Content starts
-- ==== Sys2Proof/Machine/NodeCompute.lean ====
section
/-! DEFINITION. Firing (R22, R23, R188, R245) and the compute nodes (spec/08): integer, floating-point, comparison,
selection, predicates, conversion, tables and lane movement. -/

namespace Sys2Proof

/-- Declared ports and stickiness of a node (Table 6.8). -/
def NodeBody.hasL (n : NodeBody) : Bool := n.inp.getLsbD 3
def NodeBody.hasR (n : NodeBody) : Bool := n.inp.getLsbD 2
def NodeBody.hasP (n : NodeBody) : Bool := n.inp.getLsbD 1
def NodeBody.hasImm (n : NodeBody) : Bool := n.inp.getLsbD 0
def NodeBody.stickyL (n : NodeBody) : Bool := n.fire.getLsbD 3
def NodeBody.stickyR (n : NodeBody) : Bool := n.fire.getLsbD 2
def NodeBody.gate (n : NodeBody) : Bool := n.fire.getLsbD 1
def NodeBody.qs (n : NodeBody) : Bool := n.fire.getLsbD 0

end Sys2Proof

namespace Sys2Proof.Machine

open Sys2Proof

/-- What a node finds when it fires: its operands, with the lanes its predicate turns off masked off (R188). -/
structure Fire where
  pk : Nat
  e : Nat
  node : Nat
  f : Nat
  p : Plane
  fr : Frame
  n : NodeBody
  /-- As they arrived. -/
  l : Operand
  r : Operand
  pr : Operand
  rnd : Num.Rnd
  deriving DecidableEq, Repr

/-- What a firing gives: the result, its kind, the flags and S in `rnd`, and changes at the end of the fc. -/
structure Fired where
  val : Vec
  mask : Mask
  kind : BitVec 4 := 0#4
  rnd : Num.Rnd
  pend : List Pending := []
  deriving DecidableEq, Repr

/-- The plane lets nodes of an element fire: ACTIVE or DRAINING, not frozen, and switched in if it is a successor (R35,
R166, R351). -/
def Plane.fires (p : Plane) (e : Nat) : Bool :=
  (p.state = .active || p.state = .draining) && !p.frozen && (p.pred.isNone || p.switched.contains e)

/-- The site's frame may fire there: it is live, not parked, and its part in the copy has not ended, and the element has not fired
in this fc (R23, R208, R343). -/
def State.mayFire (s : State) : Option Frame :=
  let t := s.site; let p := s.plane t.plane
  if !p.fires t.elem || s.fired.contains (4096 * pkDie t.plane + t.elem) then none
  else match p.frame? t.frame with
    | some f => if f.parked || f.ended.contains (p.copyOf t.plane t.elem) then none else some f
    | none => none

/-- The value that a node reads at a declared port; none when it is not present. An immediate and an undeclared port
count as present (R22, R142). Sticky operands and immediates count as fully masked (R15). -/
def State.readPort (s : State) (n : NodeBody) (port : Nat) : Option Operand :=
  let t := s.site; let p := s.plane t.plane
  match port with
  | 0 => if !n.hasL then some noOperand
         else (p.at_ t.elem t.node t.frame 0 n.stickyL).map (fun o => if n.stickyL then { o with mask := 0xFFFF#16 } else o)
  | 1 => if n.hasImm then some ⟨immVec n.fmt.toNat n.operand.toNat, 0xFFFF#16, 0#4⟩
         else if !n.hasR then some noOperand
         else (p.at_ t.elem t.node t.frame 1 n.stickyR).map (fun o => if n.stickyR then { o with mask := 0xFFFF#16 } else o)
  | _ => if !n.hasP then some noOperand else p.at_ t.elem t.node t.frame 2 false

/-- Everything a ready node has at the site; none when it is not ready (R22). -/
def State.ready (s : State) (n : NodeBody) : Option Fire :=
  let t := s.site; let p := s.plane t.plane
  match s.mayFire, s.readPort n 0, s.readPort n 1, s.readPort n 2 with
  | some fr, some l, some r, some q =>
    some { pk := t.plane, e := t.elem, node := t.node, f := t.frame, p := p, fr := fr, n := n, l := l, r := r, pr := q,
           rnd := ⟨n.mod.toNat % 8, p.srReg t.plane t.elem, 0⟩ }
  | _, _, _, _ => none

/-- Consumes a port's value unless it is sticky (R22). -/
def Plane.take (p : Plane) (e node f port : Nat) : Plane := { p with slots := p.slots.del (slotKey node f port e) }

/-- Consumes the declared non-sticky operands of a firing. -/
def Plane.consume (p : Plane) (n : NodeBody) (e node f : Nat) : Plane :=
  let p := if n.hasL && !n.stickyL then p.take e node f 0 else p
  let p := if n.hasR && !n.stickyR then p.take e node f 1 else p
  if n.hasP then p.take e node f 2 else p

/-- Marks the element as having fired in this fc and moves its round-robin pointer past the plane (R23). -/
def State.markFired (s : State) (pk e : Nat) : State :=
  { s with fired := (4096 * pkDie pk + e) :: s.fired, rr := s.rr.put (4096 * pkDie pk + e) ((pkPp pk + 1) % 4) }

/-- The firing takes its operands. -/
def State.takeOperands (s : State) (a : Fire) : State :=
  (s.setPlane a.pk (a.p.consume a.n a.e a.node a.f)).markFired a.pk a.e

/-- Applies flags, S and end-of-fc changes of a firing (R21, R56, R237). -/
def State.applyFired (s : State) (a : Fire) (o : Fired) : State :=
  let s := s.flag a.pk a.f a.fr.gen o.rnd.fl
  let p := s.plane a.pk
  s.setPlane a.pk { p with
    lfsr := if o.rnd.s = a.rnd.s then p.lfsr else p.lfsr.put a.e o.rnd.s
    pend := p.pend ++ o.pend
    held := if a.n.qs then p.held.put (32 * a.e + a.node) (o.val, o.mask, o.kind) else p.held }

/-- Quiet bits of an element and its eight neighbours allow a skip (R245). -/
def State.quietAround (s : State) (pk e : Nat) : Bool :=
  let p := s.plane pk
  let own := ((p.quiet.find e).map Prod.fst).getD false
  let x := relX pk e; let y := relY pk e
  own && [(-1, -1), (0, -1), (1, -1), (-1, 0), (1, 0), (-1, 1), (0, 1), (1, 1)].all (fun ((dx, dy) : Int × Int) =>
    let ux := (x : Int) + dx; let uy := (y : Int) + dy
    ux < 0 || uy < 0 || 8 * (p.w : Int) ≤ ux || 8 * (p.h : Int) ≤ uy ||
    p.skip.contains (p.copyOf pk (elemAt pk ux.toNat uy.toNat)) ||
    ((p.quiet.find (elemAt pk ux.toNat uy.toNat)).map Prod.snd).getD false)

/-- A quiet-skippable node skips: it has fired before and its neighbourhood is quiet (R245). -/
def State.skipResult (s : State) (a : Fire) : Option (Vec × Mask × BitVec 4) :=
  if a.n.qs && s.quietAround a.pk a.e then a.p.held.find (32 * a.e + a.node) else none

/-- One firing of a compute node: not ready, nothing happens; in a quiet neighbourhood it skips; else it consumes its
operands, computes, and sends its result in its own frame (R22, R26, R245). -/
def State.fire (s : State) (n : NodeBody) (compute : Fire → Fired) : Out :=
  match s.ready n with
  | none => .next s
  | some a =>
    match s.skipResult a with
    | some (v, m, k) => .next ((s.takeOperands a).sendBoth a.pk a.e n a.f a.fr.gen ⟨v, m, k⟩)
    | none =>
      let o := compute a
      .next (((s.takeOperands a).applyFired a o).sendBoth a.pk a.e n a.f a.fr.gen ⟨o.val, o.mask, o.kind⟩)

/-! Masks of a firing. -/

/-- Both mask bits of a 64-bit element equal its even lane word's (R187). -/
def normMask (b : Nat) (m : Mask) : Mask :=
  if b = 64 then mkMask ((List.range 16).map (fun i => m.getLsbD (i / 2 * 2))) else m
Content ends
(Task details):
Your task is to transcribe, with no changes, only the lines of the listing above that lie between the line holding "none => none" and the line holding "match s.mayFire, s.readPort", inclusive.

(Written response):
    | none => none

/-- The value that a node reads at a declared port; none when it is not present. An immediate and an undeclared port
count as present (R22, R142). Sticky operands and immediates count as fully masked (R15). -/
def State.readPort (s : State) (n : NodeBody) (port : Nat) : Option Operand :=
  let t := s.site; let p := s.plane t.plane
  match port with
  | 0 => if !n.hasL then some noOperand
         else (p.at_ t.elem t.node t.frame 0 n.stickyL).map (fun o => if n.stickyL then { o with mask := 0xFFFF#16 } else o)
  | 1 => if n.hasImm then some ⟨immVec n.fmt.toNat n.operand.toNat, 0xFFFF#16, 0#4⟩
         else if !n.hasR then some noOperand
         else (p.at_ t.elem t.node t.frame 1 n.stickyR).map (fun o => if n.stickyR then { o with mask := 0xFFFF#16 } else o)
  | _ => if !n.hasP then some noOperand else p.at_ t.elem t.node t.frame 2 false

/-- Everything a ready node has at the site; none when it is not ready (R22). -/
def State.ready (s : State) (n : NodeBody) : Option Fire :=
  let t := s.site; let p := s.plane t.plane
  match s.mayFire, s.readPort n 0, s.readPort n 1, s.readPort n 2 with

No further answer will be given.